This feature allows applications to convert speech into text. It supports real-time transcription and batch processing of audio files, making it suitable for various applications, including meeting transcriptions, voice command processing, and accessibility services. The speech-to-text service is highly accurate, benefiting from continuous improvements in Microsoft's AI models. It supports multiple languages and can be customized using custom models to improve accuracy in specific contexts, such as industry jargon or regional accents.

Text-to-speech

This capability synthesizes natural-sounding speech from text, making it ideal for generating spoken content dynamically. The text-to-speech service can be used in various scenarios, including creating voice responses in chatbots, generating audio ebooks, and providing vocal guidance in applications. It supports numerous languages and voices, including neural voices that provide more natural intonations and expressions. Custom voice fonts can also be created to match a brand's unique voice, ensuring consistency across various channels.

Speech translation

Azure AI Speech also offers real-time translation of speech into another language, enabling cross-lingual communication in applications. This service can be integrated into multilingual chat applications, global conferencing tools, and customer support systems to facilitate communication between speakers of different languages. It supports a wide range of language pairs and delivers translations with high accuracy and low latency, making it suitable for real-time communication scenarios.

Additional features

In addition to these core features, Azure AI Speech offers features such as profanity filtering, punctuation addition, and the ability to identify multiple speakers in a conversation (speaker diarization). The service also integrates with other Azure services, such as Azure AI Language, for enhanced functionality like sentiment analysis or key phrase extraction from transcribed text. These additional features will not be covered in this chapter, so you can refer to the provided documentation links.

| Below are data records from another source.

-- ==== Sys2Proof/Machine/CmdRegisters.lean ====
section
/-! DEFINITION. Shared register accesses, the Faceplate, clocks gates, retention and power (02_register_pages.md, 01_architecture.md). -/

namespace Sys2Proof.Machine

/-- REGISTER_WRITE (R4). -/
def execRegisterWrite (req : Requester) (addr : BitVec 28) (v : BitVec 32) (s : State) : Host.Outcome State Fault Refusal :=
  run (regWrite req addr.toNat v.toNat) s
/-- STAGED_WORD_WRITE (R54). -/
def execStagedWordWrite (req : Requester) (addr : BitVec 28) (v : BitVec 32) (s : State) : Host.Outcome State Fault Refusal :=
  run (regWrite req addr.toNat v.toNat) s
/-- LOWEST_WORD_READ (R55). -/
def execLowestWordRead (req : Requester) (addr : BitVec 28) (s : State) : Host.Outcome State Fault Refusal :=
  run (busRead req addr.toNat) s
/-- UNMAPPED_ACCESS (R30). -/
def execUnmappedAccess (req : Requester) (addr : BitVec 28) (v : Option (BitVec 32)) (s : State) : Host.Outcome State Fault Refusal :=
  run (fun d => match v with | some v => busWrite req addr.toNat v.toNat d | none => busRead req addr.toNat d) s
/-- PARTIAL_WRITE (R33). -/
def execPartialWrite (req : Requester) (addr : BitVec 28) (s : State) : Host.Outcome State Fault Refusal :=
  run (badRequest req addr.toNat 1) s
/-- OVERSIZE_REQUEST (R34). -/
def execOversizeRequest (addr : BitVec 28) (write : Bool) (words : BitVec 10) (s : State) : Host.Outcome State Fault Refusal :=
  run (oversize addr.toNat write words.toNat) s
/-- FP_CTRL_WRITE (R41). -/
def execFpCtrlWrite (req : Requester) (page : Page) (w : BitVec 32) (s : State) : Host.Outcome State Fault Refusal :=
  run (faceCmd req page 0x08 w.toNat) s
/-- BLK_RST (R38). -/
def execBlkRst (req : Requester) (page : Page) (w : BitVec 32) (s : State) : Host.Outcome State Fault Refusal :=
  run (faceCmd req page 0x08 (force w [(2, 2, 1)])) s
/-- BLK_RST_DONE (R38). -/
def execBlkRstDone (page : Page) (s : State) : Host.Outcome State Fault Refusal :=
  run (fun d => if (face (pageNum page) d).blkRst then act (islandOf (pageNum page)) (blockReset (pageNum page)) d else d) s
/-- FP_KEY_WRITE (R42). -/
def execFpKeyWrite (req : Requester) (page : Page) (w : BitVec 32) (s : State) : Host.Outcome State Fault Refusal :=
  run (faceCmd req page 0x0C w.toNat) s
/-- KEY_WINDOW_EXPIRE (R42). -/
def execKeyWindowExpire (req : Requester) (addr : BitVec 28) (v : BitVec 32) (s : State) : Host.Outcome State Fault Refusal :=
  run (busWrite req addr.toNat v.toNat) s
/-- EVT_MASK_SET (R45). -/
def execEvtMaskSet (req : Requester) (page : Page) (w : BitVec 32) (s : State) : Host.Outcome State Fault Refusal :=
  run (faceCmd req page 0x1C w.toNat) s
/-- EVT_MASK_CLR (R45). -/
def execEvtMaskClr (req : Requester) (page : Page) (w : BitVec 32) (s : State) : Host.Outcome State Fault Refusal :=
  run (faceCmd req page 0x20 w.toNat) s
/-- EVT_PEND_CLR (R5). -/
def execEvtPendClr (req : Requester) (page : Page) (w : BitVec 32) (s : State) : Host.Outcome State Fault Refusal :=
  run (faceCmd req page 0x24 w.toNat) s
/-- EVT_PEND_FORCE (R46). -/
def execEvtPendForce (req : Requester) (page : Page) (w : BitVec 32) (s : State) : Host.Outcome State Fault Refusal :=
  run (faceCmd req page 0x28 w.toNat) s
/-- ERR_CODE_CLEAR (R48). -/
def execErrCodeClear (req : Requester) (page : Page) (w : BitVec 32) (s : State) : Host.Outcome State Fault Refusal :=
  run (faceCmd req page 0x30 (force w [(7, 0, 0)])) s
/-- OWNER_CLAIM (R49). -/
def execOwnerClaim (req : Requester) (r : OwnerReg) (id : BitVec 16) (s : State) : Host.Outcome State Fault Refusal :=
  run (busWrite req (ownerAddr r) (2 ^ 31 + id.toNat)) s
/-- OWNER_RELEASE (R49). -/
def execOwnerRelease (req : Requester) (r : OwnerReg) (id : BitVec 16) (s : State) : Host.Outcome State Fault Refusal :=
  run (busWrite req (ownerAddr r) (2 ^ 31 + 2 ^ 30 + id.toNat)) s
/-- OVERRUN_CLEAR (R40). -/
def execOverrunClear (req : Requester) (page : Page) (w : BitVec 32) (s : State) : Host.Outcome State Fault Refusal :=
  run (faceCmd req page 0x3C (force w [(31, 16, 0)])) s
/-- CLOCK_GATE (R24). -/
def execClockGate (isl : Fin 128) (s : State) : Host.Outcome State Fault Refusal := run (clockGate isl.val) s
/-- CLOCK_UNGATE (R515). -/
def execClockUngate (isl : Fin 128) (s : State) : Host.Outcome State Fault Refusal := run (ungate isl.val) s
/-- BANK_RETAIN (R497). -/
def execBankRetain (place : BankPlace) (bank : Fin 16) (s : State) : Host.Outcome State Fault Refusal :=
  run (bankRetain (placeNum place) bank.val) s
/-- BANK_WAKE (R25). -/
def execBankWake (place : BankPlace) (bank : Fin 16) (cause : WakeBy) (s : State) : Host.Outcome State Fault Refusal :=
  run (bankWake (placeNum place) bank.val (cause != .processor)) s
/-- POWER_SAMPLE (R26). -/
def execPowerSample (total : BitVec 24) (rails : List (BitVec 24)) (s : State) : Host.Outcome State Fault Refusal :=
  run (act 99 (powerSample total.toNat (rails.map (·.toNat)))) s
/-- GLB_TEMP_SAMPLE (R578). -/
def execGlbTempSample (fe : BitVec 8) (tm : BitVec 8) (s : State) : Host.Outcome State Fault Refusal :=
  run (act 99 (glbTemp fe.toInt tm.toInt)) s
/-- PWR_PEAK_WRITE (R26). -/
def execPwrPeakWrite (req : Requester) (w : BitVec 32) (s : State) : Host.Outcome State Fault Refusal :=
  run (cmd req .GLB_PWR_PEAK 0 0 w.toNat) s

end Sys2Proof.Machine
end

Creating the required Azure resources

Before diving into three sample applications, one per feature, you need to create an Azure resource for the AI Speech service. The steps are exactly the same as for the previous services and can be summarized as follows:

Log in to the Azure Portal and click AI Services in the dashboard.
Locate the Speech service and click Create on its card to begin the setup.
Choose your subscription and the resource group created at the beginning of this ebook.
Select your closest region and provide a name for the service, for example, speech-succinctly for consistency with the current examples.
Choose the Free pricing tier.
Click Review + Create and then Create to deploy the service.

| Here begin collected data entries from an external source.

-- ==== Sys2Proof/Machine/Dispatch.lean ====
section
/-! DEFINITION. The meaning of every command: one arm for each constructor of Instr, each one call of the meaning. -/

namespace Sys2Proof.Machine
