/-- R401, R402, R404 to R407, R409, R410. -/
def Obligations.MailboxCommands : Prop :=
  let rows (req : Requester) (w : BitVec 32) : List (Nat × Instr) := [(0x01, .bfdAdd req w), (0x02, .bfdMod req w), (0x03, .bfdDel req w),
    (0x04, .bfdRead req w), (0x10, .ndAdd req w), (0x11, .ndDel req w), (0x20, .ipfixCfg req w), (0x21, .ipfixFlush req w)]
  let gone (c : Nat) (e : Dev) : Prop := rget SVC_MBOX_RES.STATUS 0 0 e = c ∧ flag SVC_MBOX_CMD.GO 0 0 e = false ∧ (c ≠ 0 → (face Pg.SVC e).errCode = c)
  let serves (req : Requester) (op : Nat) (w : BitVec 32) (s : State) (d : Dev) (img : Nat) : Prop := Commits req .SVC_MBOX_CMD 0 0 (go w 30 24 op) s d img ∧
    fwRun d ≠ 0 ∧ flag SVC_FW_STAT.SWITCHING 0 0 d = false ∧ flag SVC_MBOX_CMD.GO 0 0 d = false
  (∀ req w s d img, ∀ x ∈ rows req w, Commits req .SVC_MBOX_CMD 0 0 (go w 30 24 x.1) s d img →
    (flag SVC_MBOX_CMD.GO 0 0 d = true → Writes req x.2 s (errAt Err.BAD_ARG .SVC_MBOX_CMD 0 0 d)) ∧
    (flag SVC_MBOX_CMD.GO 0 0 d = false → flag SVC_FW_STAT.SWITCHING 0 0 d = true → Does x.2 s fun e =>
      e.svc = { d.svc with held := some img } ∧ flag SVC_MBOX_CMD.GO 0 0 e = true) ∧
    (flag SVC_MBOX_CMD.GO 0 0 d = false → flag SVC_FW_STAT.SWITCHING 0 0 d = false → fwRun d = 0 → Does x.2 s fun e =>
      e.svc = d.svc ∧ gone Err.NOT_READY e)) ∧
  (∀ req w s d img, serves req 0x01 w s d img → let a := argField (SVC_MBOX_CMD.ARG.of img) bfdAddW
    let bad := has d.svc.sess (a 0) = true ∨ a 7 < 3300 ∨ a 8 < 3300 ∨ a 6 = 0 ∨ a 3 = 3 ∨ (a 3 ≠ 0 ∧ bfdKey (a 5) d = none)
    (bad → Does (.bfdAdd req w) s fun e => gone Err.BAD_ARG e ∧ e.svc = d.svc) ∧
    (¬bad → lowestFree d.svc.wheel 0 65536 = none → Does (.bfdAdd req w) s fun e => gone Err.RESOURCE_FULL e ∧ e.svc = d.svc) ∧
    (∀ slot, ¬bad → lowestFree d.svc.wheel 0 65536 = some slot → Does (.bfdAdd req w) s fun e => gone 0 e ∧ find? e.svc.wheel slot = some (0xF400, 0) ∧
      ∃ x, sess (a 0) e = some x ∧ x.slot = slot ∧ x.mhop = (a 1 == 1) ∧ x.v6 = (a 2 == 1) ∧ x.auth = a 3 ∧ x.mult = a 6 ∧ x.txUs = a 7 ∧
        x.rxUs = a 8 ∧ x.nh = a 9 ∧ x.disc = a 10 ∧ x.st = 1 ∧ x.rRx = 1 ∧ x.rDisc = 0 ∧ x.deleting = false)) ∧
  (∀ req w s d img, serves req 0x02 w s d img → let a := argField (SVC_MBOX_CMD.ARG.of img) bfdModW
    (sess (a 0) d = none → Does (.bfdMod req w) s fun e => gone Err.BAD_ARG e ∧ e.svc = d.svc) ∧
    (∀ x, sess (a 0) d = some x → let bad := x.deleting = true ∨ bfdArgBad (a 1) (a 3) (a 4) (a 5) (a 6) d = true
      (bad → Does (.bfdMod req w) s fun e => gone Err.BAD_ARG e ∧ e.svc = d.svc) ∧
      (¬bad → Does (.bfdMod req w) s fun e => gone 0 e ∧ ∃ y, sess (a 0) e = some y ∧ y.st = x.st ∧ y.mult = a 4 ∧ y.txUs = a 5 ∧ y.rxUs = a 6 ∧
        y.auth = a 1 ∧ y.poll = true ∧ y.detRx = if x.st = 3 then max x.detRx (a 6) else a 6))) ∧
  (∀ req w s d img, serves req 0x03 w s d img → let i := argField (SVC_MBOX_CMD.ARG.of img) [15] 0
    (sess i d = none → Does (.bfdDel req w) s fun e => gone Err.BAD_ARG e ∧ e.svc = d.svc) ∧
    (∀ x, sess i d = some x → x.deleting = true → Does (.bfdDel req w) s fun e => gone 0 e ∧ e.svc = d.svc) ∧
    (∀ x, sess i d = some x → x.deleting = false → Does (.bfdDel req w) s fun e => gone 0 e ∧ e.svc.ringBuf = d.svc.ringBuf ∧
      ∃ y, sess i e = some y ∧ y.st = 0 ∧ y.diag = 7 ∧ y.deleting = true ∧ y.delAt = d.mono ∧ y.slot = x.slot)) ∧
  (∀ (i : BitVec 15) s d, Runs 98 s d → (sess i.toNat d = none → Leaves (.bfdDelFinish i) s d) ∧
    (∀ x, sess i.toNat d = some x → let due := x.delAt + x.mult * (max (if x.st = 3 then x.curTx else max x.curTx 1000000) x.rRx * 750) ≤ d.mono
      (x.deleting = false ∨ ¬due → Leaves (.bfdDelFinish i) s d) ∧
      (x.deleting = true → due → Does (.bfdDelFinish i) s fun e => sess i.toNat e = none ∧ find? e.svc.wheel x.slot = none))) ∧
  (∀ req w s d img, serves req 0x04 w s d img → let i := argField (SVC_MBOX_CMD.ARG.of img) [15] 0
    (sess i d = none → Does (.bfdRead req w) s fun e => gone Err.BAD_ARG e) ∧
    (∀ x, sess i d = some x → Does (.bfdRead req w) s fun e => gone 0 e ∧ e.svc = d.svc ∧ rget SVC_MBOX_RES.DATA 0 0 e % 2 ^ 504 =
      packData [(x.st, 2), (x.diag, 5), (x.rDisc, 32), (x.rTx, 22), (x.rRx, 22), (x.rxPkts, 32), (x.txPkts, 32)] % 2 ^ 504)) ∧
  (∀ req w s d img, serves req 0x10 w s d img → let a := argField (SVC_MBOX_CMD.ARG.of img) ndAddW
    (has d.svc.nd (a 0) = true → Does (.ndAdd req w) s fun e => gone Err.BAD_ARG e ∧ e.svc = d.svc) ∧
    (has d.svc.nd (a 0) = false → Does (.ndAdd req w) s fun e => gone 0 e ∧ find? e.svc.nd (a 0) =
      some { v6 := a 1 == 1, ovr := a 2 == 1, ingPort := a 3, mac := a 4, addr := if a 1 = 1 then a 5 else a 5 % 2 ^ 32 })) ∧
  (∀ req w s d img, serves req 0x11 w s d img → let i := argField (SVC_MBOX_CMD.ARG.of img) [14] 0
    (has d.svc.nd i = false → Does (.ndDel req w) s fun e => gone Err.BAD_ARG e ∧ e.svc = d.svc) ∧
    (has d.svc.nd i = true → Does (.ndDel req w) s fun e => gone 0 e ∧ find? e.svc.nd i = none)) ∧
  (∀ req w s d img, serves req 0x20 w s d img → let a := argField (SVC_MBOX_CMD.ARG.of img) ipfixW
    (a 7 < 512 ∨ 1500 < a 7 → Does (.ipfixCfg req w) s fun e => gone Err.BAD_ARG e ∧ e.svc = d.svc) ∧
    (512 ≤ a 7 → a 7 ≤ 1500 → Does (.ipfixCfg req w) s fun e => gone 0 e ∧ e.svc.ipfix.en = (a 0 == 1) ∧ e.svc.ipfix.domain = a 2 ∧
      e.svc.ipfix.sampling = a 3 ∧ e.svc.ipfix.activeS = a 4 ∧ e.svc.ipfix.idleS = a 5 ∧ e.svc.ipfix.templateS = a 6 ∧ e.svc.ipfix.mtu = a 7 ∧
      e.svc.ipfix.nh = a 8 ∧ e.svc.flows = d.svc.flows ∧ (a 0 = 1 → e.svc.msgSeq = (d.svc.msgSeq + 1) % 2 ^ 32))) ∧
  (∀ req w s d img, serves req 0x21 w s d img → Does (.ipfixFlush req w) s fun e => gone 0 e ∧ e.svc.flows = [] ∧
    rget SVC_MBOX_RES.DATA 0 0 e = d.svc.flows.length % 2 ^ 21 * 2 ^ 483)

Also remember to copy the name of the selected region and the API key. These will both be required to authenticate against the service in C# code.

Sample application: speech-to-text

The goal of the first sample application is to demonstrate how to convert speech into text. This will be accomplished by creating a WPF application that loads an existing audio file containing spoken sentences. A .wav audio file is included with the companion solution and contains the following sentence: “Hey! How are you doing today? I hope you are doing great!” Obviously, feel free to select a different audio file.

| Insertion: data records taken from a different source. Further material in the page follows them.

@[simp] theorem rset_faces (f : Fld) (g i v : Nat) (d : Dev) : (rset f g i v d).faces = d.faces := rfl
@[simp] theorem rset_flds (f : Fld) (g i v : Nat) (d : Dev) : (rset f g i v d).flds = put d.flds (f.key g i) (f.rst g i) (v % 2 ^ f.w) := rfl
@[simp] theorem rset_ctrs (f : Fld) (g i v : Nat) (d : Dev) : (rset f g i v d).ctrs = d.ctrs := rfl
@[simp] theorem rset_drops (f : Fld) (g i v : Nat) (d : Dev) : (rset f g i v d).drops = d.drops := rfl
@[simp] theorem rset_perf (f : Fld) (g i v : Nat) (d : Dev) : (rset f g i v d).perf = d.perf := rfl
@[simp] theorem rset_staged (f : Fld) (g i v : Nat) (d : Dev) : (rset f g i v d).staged = d.staged := rfl
@[simp] theorem rset_snaps (f : Fld) (g i v : Nat) (d : Dev) : (rset f g i v d).snaps = d.snaps := rfl
@[simp] theorem rset_out (f : Fld) (g i v : Nat) (d : Dev) : (rset f g i v d).out = d.out := rfl
@[simp] theorem rset_freeCtr (f : Fld) (g i v : Nat) (d : Dev) : (rset f g i v d).freeCtr = d.freeCtr := rfl
@[simp] theorem rset_lastErr (f : Fld) (g i v : Nat) (d : Dev) : (rset f g i v d).lastErr = d.lastErr := rfl
@[simp] theorem rset_mono (f : Fld) (g i v : Nat) (d : Dev) : (rset f g i v d).mono = d.mono := rfl
@[simp] theorem rset_evt (f : Fld) (g i v : Nat) (d : Dev) : (rset f g i v d).evt = d.evt := rfl
@[simp] theorem rset_aon (f : Fld) (g i v : Nat) (d : Dev) : (rset f g i v d).aon = d.aon := rfl
@[simp] theorem rset_hif (f : Fld) (g i v : Nat) (d : Dev) : (rset f g i v d).hif = d.hif := rfl
@[simp] theorem rset_i3c (f : Fld) (g i v : Nat) (d : Dev) : (rset f g i v d).i3c = d.i3c := rfl
@[simp] theorem rset_cnt (f : Fld) (g i v : Nat) (d : Dev) : (rset f g i v d).cnt = d.cnt := rfl
@[simp] theorem rset_hwd (f : Fld) (g i v : Nat) (d : Dev) : (rset f g i v d).hwd = d.hwd := rfl
@[simp] theorem rset_banks (f : Fld) (g i v : Nat) (d : Dev) : (rset f g i v d).banks = d.banks := rfl
@[simp] theorem rset_vlt (f : Fld) (g i v : Nat) (d : Dev) : (rset f g i v d).vlt = d.vlt := rfl
@[simp] theorem rset_sys (f : Fld) (g i v : Nat) (d : Dev) : (rset f g i v d).sys = d.sys := rfl
@[simp] theorem rset_ports (f : Fld) (g i v : Nat) (d : Dev) : (rset f g i v d).ports = d.ports := rfl
@[simp] theorem rset_head (f : Fld) (g i v : Nat) (d : Dev) : (rset f g i v d).head = d.head := rfl
@[simp] theorem rset_cross (f : Fld) (g i v : Nat) (d : Dev) : (rset f g i v d).cross = d.cross := rfl
@[simp] theorem rset_d2d (f : Fld) (g i v : Nat) (d : Dev) : (rset f g i v d).d2d = d.d2d := rfl
@[simp] theorem rset_srcCache (f : Fld) (g i v : Nat) (d : Dev) : (rset f g i v d).srcCache = d.srcCache := rfl
@[simp] theorem rset_tab (f : Fld) (g i v : Nat) (d : Dev) : (rset f g i v d).tab = d.tab := rfl
@[simp] theorem rset_srch (f : Fld) (g i v : Nat) (d : Dev) : (rset f g i v d).srch = d.srch := rfl
@[simp] theorem rset_spn (f : Fld) (g i v : Nat) (d : Dev) : (rset f g i v d).spn = d.spn := rfl
@[simp] theorem rset_disp (f : Fld) (g i v : Nat) (d : Dev) : (rset f g i v d).disp = d.disp := rfl
@[simp] theorem rset_epc (f : Fld) (g i v : Nat) (d : Dev) : (rset f g i v d).epc = d.epc := rfl
@[simp] theorem rset_chk (f : Fld) (g i v : Nat) (d : Dev) : (rset f g i v d).chk = d.chk := rfl
@[simp] theorem rset_tm (f : Fld) (g i v : Nat) (d : Dev) : (rset f g i v d).tm = d.tm := rfl
@[simp] theorem rset_ctlQ (f : Fld) (g i v : Nat) (d : Dev) : (rset f g i v d).ctlQ = d.ctlQ := rfl
@[simp] theorem rset_hbm (f : Fld) (g i v : Nat) (d : Dev) : (rset f g i v d).hbm = d.hbm := rfl
@[simp] theorem rset_fab (f : Fld) (g i v : Nat) (d : Dev) : (rset f g i v d).fab = d.fab := rfl
@[simp] theorem rset_svc (f : Fld) (g i v : Nat) (d : Dev) : (rset f g i v d).svc = d.svc := rfl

Open a Terminal instance in Visual Studio Code and create a new project with the following commands:

> md \AIServices\AzureSpeechToText

> cd \AIServices\AzureSpeechToText

> dotnet new wpf

> dotnet add package Microsoft.CognitiveServices.Speech

The Microsoft.CognitiveServices.Speech Nuget package allows for interacting with the Azure AI Speech service from .NET and is common to all the examples described in this chapter. Open the folder containing the new project and get ready to write code.

Defining the user interface

The user interface for the first sample project is very simple. It contains a button that allows for loading an audio file, a label that displays the process status, and a text box that shows the result of the conversion. Code Listing 14 contains the XAML code that needs to be added to the MainPage.xaml file.

Code Listing 14

<Window x:Class="AzureSpeechToText.MainWindow"

xmlns="http://schemas.microsoft.com/winfx/2006/xaml/presentation"

xmlns:x="http://schemas.microsoft.com/winfx/2006/xaml"

Title="Azure Speech to Text" Height="200" Width="400">

<Grid.RowDefinitions>

</Grid.RowDefinitions>

<Button Name="BtnOpenFile" Content="Open Audio File"

Width="120" Height="30" Click="BtnOpenFile_Click"/>

<TextBox Name="TxtTranscription" Width="360" Height="100"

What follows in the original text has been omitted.